##### Provided material

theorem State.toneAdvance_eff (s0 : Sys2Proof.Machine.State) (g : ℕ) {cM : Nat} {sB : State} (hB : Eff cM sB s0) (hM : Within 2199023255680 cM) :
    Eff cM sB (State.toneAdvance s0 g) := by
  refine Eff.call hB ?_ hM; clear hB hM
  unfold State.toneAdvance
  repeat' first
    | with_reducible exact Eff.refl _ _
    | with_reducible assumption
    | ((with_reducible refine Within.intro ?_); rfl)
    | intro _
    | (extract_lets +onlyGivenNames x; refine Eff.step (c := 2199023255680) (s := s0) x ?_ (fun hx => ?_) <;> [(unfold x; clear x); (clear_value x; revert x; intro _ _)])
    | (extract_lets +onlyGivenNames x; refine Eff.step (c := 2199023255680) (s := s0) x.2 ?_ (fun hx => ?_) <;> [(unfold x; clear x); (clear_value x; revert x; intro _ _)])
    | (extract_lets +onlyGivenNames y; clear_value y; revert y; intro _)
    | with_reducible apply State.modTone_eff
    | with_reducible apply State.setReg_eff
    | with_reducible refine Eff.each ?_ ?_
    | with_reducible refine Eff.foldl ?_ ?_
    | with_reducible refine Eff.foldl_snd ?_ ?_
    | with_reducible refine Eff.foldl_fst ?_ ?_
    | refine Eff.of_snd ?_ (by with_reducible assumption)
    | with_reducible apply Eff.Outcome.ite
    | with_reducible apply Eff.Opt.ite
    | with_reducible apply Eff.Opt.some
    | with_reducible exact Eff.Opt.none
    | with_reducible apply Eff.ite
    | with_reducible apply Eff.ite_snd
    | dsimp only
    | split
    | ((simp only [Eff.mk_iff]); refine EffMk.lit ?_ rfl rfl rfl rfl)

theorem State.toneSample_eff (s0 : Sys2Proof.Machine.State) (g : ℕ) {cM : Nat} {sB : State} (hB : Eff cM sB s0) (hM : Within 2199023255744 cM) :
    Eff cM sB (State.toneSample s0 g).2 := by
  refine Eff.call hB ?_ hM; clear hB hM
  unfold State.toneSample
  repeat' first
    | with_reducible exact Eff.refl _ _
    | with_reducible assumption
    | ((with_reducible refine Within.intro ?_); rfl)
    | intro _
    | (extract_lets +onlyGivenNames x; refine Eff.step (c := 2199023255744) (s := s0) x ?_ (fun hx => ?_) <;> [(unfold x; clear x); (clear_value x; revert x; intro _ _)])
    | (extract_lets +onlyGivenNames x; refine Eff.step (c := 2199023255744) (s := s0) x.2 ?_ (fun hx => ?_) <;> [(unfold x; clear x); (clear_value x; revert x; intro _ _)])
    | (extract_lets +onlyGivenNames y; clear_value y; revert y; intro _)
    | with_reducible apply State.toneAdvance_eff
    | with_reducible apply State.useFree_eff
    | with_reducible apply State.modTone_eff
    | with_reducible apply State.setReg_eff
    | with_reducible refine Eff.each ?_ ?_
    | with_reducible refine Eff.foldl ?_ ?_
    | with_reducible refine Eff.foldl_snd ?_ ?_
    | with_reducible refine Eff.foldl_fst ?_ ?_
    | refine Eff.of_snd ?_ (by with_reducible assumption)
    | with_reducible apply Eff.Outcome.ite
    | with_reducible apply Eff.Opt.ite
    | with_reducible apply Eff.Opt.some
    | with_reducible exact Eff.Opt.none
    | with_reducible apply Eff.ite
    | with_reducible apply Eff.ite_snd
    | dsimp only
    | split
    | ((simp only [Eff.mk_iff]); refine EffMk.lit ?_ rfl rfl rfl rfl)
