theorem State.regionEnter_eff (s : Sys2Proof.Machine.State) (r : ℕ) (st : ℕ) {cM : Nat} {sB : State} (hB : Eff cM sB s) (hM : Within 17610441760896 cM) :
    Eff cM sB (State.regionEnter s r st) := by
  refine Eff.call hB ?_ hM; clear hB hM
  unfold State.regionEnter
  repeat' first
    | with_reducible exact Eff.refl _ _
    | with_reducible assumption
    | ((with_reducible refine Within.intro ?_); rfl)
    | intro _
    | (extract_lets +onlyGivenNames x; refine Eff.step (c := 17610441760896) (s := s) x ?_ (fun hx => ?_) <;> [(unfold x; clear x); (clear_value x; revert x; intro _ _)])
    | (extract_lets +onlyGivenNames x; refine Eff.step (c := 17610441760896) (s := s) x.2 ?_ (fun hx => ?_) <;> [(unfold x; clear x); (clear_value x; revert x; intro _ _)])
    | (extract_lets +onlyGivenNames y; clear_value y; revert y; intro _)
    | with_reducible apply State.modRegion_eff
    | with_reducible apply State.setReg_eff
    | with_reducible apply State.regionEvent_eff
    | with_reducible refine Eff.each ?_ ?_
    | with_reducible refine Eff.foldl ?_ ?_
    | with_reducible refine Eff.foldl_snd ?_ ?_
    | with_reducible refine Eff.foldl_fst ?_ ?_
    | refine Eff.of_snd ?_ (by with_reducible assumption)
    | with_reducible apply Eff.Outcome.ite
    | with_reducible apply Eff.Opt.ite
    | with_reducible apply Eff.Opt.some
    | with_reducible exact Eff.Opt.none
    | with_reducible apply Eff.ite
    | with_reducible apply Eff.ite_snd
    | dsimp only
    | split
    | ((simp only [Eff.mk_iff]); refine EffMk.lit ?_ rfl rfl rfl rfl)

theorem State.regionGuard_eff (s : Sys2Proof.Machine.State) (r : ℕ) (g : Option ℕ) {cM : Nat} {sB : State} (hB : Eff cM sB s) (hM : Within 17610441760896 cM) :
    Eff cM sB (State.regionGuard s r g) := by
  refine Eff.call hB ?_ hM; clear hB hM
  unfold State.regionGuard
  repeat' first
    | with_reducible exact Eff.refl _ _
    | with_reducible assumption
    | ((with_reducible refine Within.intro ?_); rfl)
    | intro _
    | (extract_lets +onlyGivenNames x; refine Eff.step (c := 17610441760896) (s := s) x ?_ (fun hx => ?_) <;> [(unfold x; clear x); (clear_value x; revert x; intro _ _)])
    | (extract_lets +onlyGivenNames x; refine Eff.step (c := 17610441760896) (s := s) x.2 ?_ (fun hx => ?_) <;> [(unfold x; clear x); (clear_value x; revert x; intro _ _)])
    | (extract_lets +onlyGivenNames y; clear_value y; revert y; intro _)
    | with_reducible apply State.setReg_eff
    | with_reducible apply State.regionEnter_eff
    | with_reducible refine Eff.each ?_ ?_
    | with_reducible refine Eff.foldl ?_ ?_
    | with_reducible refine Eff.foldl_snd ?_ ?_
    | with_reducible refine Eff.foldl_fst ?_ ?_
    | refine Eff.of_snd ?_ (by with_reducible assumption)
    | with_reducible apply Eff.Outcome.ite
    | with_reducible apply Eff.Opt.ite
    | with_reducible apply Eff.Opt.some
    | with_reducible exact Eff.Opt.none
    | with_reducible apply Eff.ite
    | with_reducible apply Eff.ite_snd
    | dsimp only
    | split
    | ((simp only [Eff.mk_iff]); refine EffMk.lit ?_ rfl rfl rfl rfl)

##########

Copy out the whole listing, exactly as written.

theorem State.toneAdvance_eff (s0 : Sys2Proof.Machine.State) (g : ℕ) {cM : Nat} {sB : State} (hB : Eff cM sB s0) (hM : Within 2199023255680 cM) :
    Eff cM sB (State.toneAdvance s0 g) := by
  refine Eff.call hB ?_ hM; clear hB hM
  unfold State.toneAdvance
  repeat' first
    | with_reducible exact Eff.refl _ _
    | with_reducible assumption
    | ((with_reducible refine Within.intro ?_); rfl)
    | intro _
    | (extract_lets +onlyGivenNames x; refine Eff.step (c := 2199023255680) (s := s0) x ?_ (fun hx => ?_) <;> [(unfold x; clear x); (clear_value x; revert x; intro _ _)])
    | (extract_lets +onlyGivenNames x; refine Eff.step (c := 2199023255680) (s := s0) x.2 ?_ (fun hx => ?_) <;> [(unfold x; clear x); (clear_value x; revert x; intro _ _)])
    | (extract_lets +onlyGivenNames y; clear_value y; revert y; intro _)
    | with_reducible apply State.modTone_eff
    | with_reducible apply State.setReg_eff
    | with_reducible refine Eff.each ?_ ?_
    | with_reducible refine Eff.foldl ?_ ?_
    | with_reducible refine Eff.foldl_snd ?_ ?_
    | with_reducible refine Eff.foldl_fst ?_ ?_
    | refine Eff.of_snd ?_ (by with_reducible assumption)
    | with_reducible apply Eff.Outcome.ite
    | with_reducible apply Eff.Opt.ite
    | with_reducible apply Eff.Opt.some
    | with_reducible exact Eff.Opt.none
    | with_reducible apply Eff.ite
    | with_reducible apply Eff.ite_snd
    | dsimp only
    | split
    | ((simp only [Eff.mk_iff]); refine EffMk.lit ?_ rfl rfl rfl rfl)

theorem State.toneSample_eff (s0 : Sys2Proof.Machine.State) (g : ℕ) {cM : Nat} {sB : State} (hB : Eff cM sB s0) (hM : Within 2199023255744 cM) :
    Eff cM sB (State.toneSample s0 g).2 := by
  refine Eff.call hB ?_ hM; clear hB hM
  unfold State.toneSample
  repeat' first
    | with_reducible exact Eff.refl _ _
    | with_reducible assumption
    | ((with_reducible refine Within.intro ?_); rfl)
    | intro _
    | (extract_lets +onlyGivenNames x; refine Eff.step (c := 2199023255744) (s := s0) x ?_ (fun hx => ?_) <;> [(unfold x; clear x); (clear_value x; revert x; intro _ _)])
    | (extract_lets +onlyGivenNames x; refine Eff.step (c := 2199023255744) (s := s0) x.2 ?_ (fun hx => ?_) <;> [(unfold x; clear x); (clear_value x; revert x; intro _ _)])
    | (extract_lets +onlyGivenNames y; clear_value y; revert y; intro _)
    | with_reducible apply State.toneAdvance_eff
    | with_reducible apply State.useFree_eff
    | with_reducible apply State.modTone_eff
    | with_reducible apply State.setReg_eff
    | with_reducible refine Eff.each ?_ ?_
    | with_reducible refine Eff.foldl ?_ ?_
    | with_reducible refine Eff.foldl_snd ?_ ?_
    | with_reducible refine Eff.foldl_fst ?_ ?_
    | refine Eff.of_snd ?_ (by with_reducible assumption)
    | with_reducible apply Eff.Outcome.ite
    | with_reducible apply Eff.Opt.ite
    | with_reducible apply Eff.Opt.some
    | with_reducible exact Eff.Opt.none
    | with_reducible apply Eff.ite
    | with_reducible apply Eff.ite_snd
    | dsimp only
    | split
    | ((simp only [Eff.mk_iff]); refine EffMk.lit ?_ rfl rfl rfl rfl)
theorem State.regionEnter_eff (s : Sys2Proof.Machine.State) (r : ℕ) (st : ℕ) {cM : Nat} {sB : State} (hB : Eff cM sB s) (hM : Within 17610441760896 cM) :
    Eff cM sB (State.regionEnter s r st) := by
  refine Eff.call hB ?_ hM; clear hB hM
  unfold State.regionEnter
  repeat' first
    | with_reducible exact Eff.refl _ _
    | with_reducible assumption
    | ((with_reducible refine Within.intro ?_); rfl)
    | intro _
    | (extract_lets +onlyGivenNames x; refine Eff.step (c := 17610441760896) (s := s) x ?_ (fun hx => ?_) <;> [(unfold x; clear x); (clear_value x; revert x; intro _ _)])
    | (extract_lets +onlyGivenNames x; refine Eff.step (c := 17610441760896) (s := s) x.2 ?_ (fun hx => ?_) <;> [(unfold x; clear x); (clear_value x; revert x; intro _ _)])
    | (extract_lets +onlyGivenNames y; clear_value y; revert y; intro _)
    | with_reducible apply State.modRegion_eff
    | with_reducible apply State.setReg_eff
    | with_reducible apply State.regionEvent_eff
    | with_reducible refine Eff.each ?_ ?_
    | with_reducible refine Eff.foldl ?_ ?_
    | with_reducible refine Eff.foldl_snd ?_ ?_
    | with_reducible refine Eff.foldl_fst ?_ ?_
    | refine Eff.of_snd ?_ (by with_reducible assumption)
    | with_reducible apply Eff.Outcome.ite
    | with_reducible apply Eff.Opt.ite
    | with_reducible apply Eff.Opt.some
    | with_reducible exact Eff.Opt.none
    | with_reducible apply Eff.ite
    | with_reducible apply Eff.ite_snd
    | dsimp only
    | split
    | ((simp only [Eff.mk_iff]); refine EffMk.lit ?_ rfl rfl rfl rfl)

theorem State.regionGuard_eff (s : Sys2Proof.Machine.State) (r : ℕ) (g : Option ℕ) {cM : Nat} {sB : State} (hB : Eff cM sB s) (hM : Within 17610441760896 cM) :
    Eff cM sB (State.regionGuard s r g) := by
  refine Eff.call hB ?_ hM; clear hB hM
  unfold State.regionGuard
  repeat' first
    | with_reducible exact Eff.refl _ _
    | with_reducible assumption
    | ((with_reducible refine Within.intro ?_); rfl)
    | intro _
    | (extract_lets +onlyGivenNames x; refine Eff.step (c := 17610441760896) (s := s) x ?_ (fun hx => ?_) <;> [(unfold x; clear x); (clear_value x; revert x; intro _ _)])
    | (extract_lets +onlyGivenNames x; refine Eff.step (c := 17610441760896) (s := s) x.2 ?_ (fun hx => ?_) <;> [(unfold x; clear x); (clear_value x; revert x; intro _ _)])
    | (extract_lets +onlyGivenNames y; clear_value y; revert y; intro _)
    | with_reducible apply State.setReg_eff
    | with_reducible apply State.regionEnter_eff
    | with_reducible refine Eff.each ?_ ?_
    | with_reducible refine Eff.foldl ?_ ?_
    | with_reducible refine Eff.foldl_snd ?_ ?_
    | with_reducible refine Eff.foldl_fst ?_ ?_
    | refine Eff.of_snd ?_ (by with_reducible assumption)
    | with_reducible apply Eff.Outcome.ite
    | with_reducible apply Eff.Opt.ite
    | with_reducible apply Eff.Opt.some
    | with_reducible exact Eff.Opt.none
    | with_reducible apply Eff.ite
    | with_reducible apply Eff.ite_snd
    | dsimp only
    | split
    | ((simp only [Eff.mk_iff]); refine EffMk.lit ?_ rfl rfl rfl rfl)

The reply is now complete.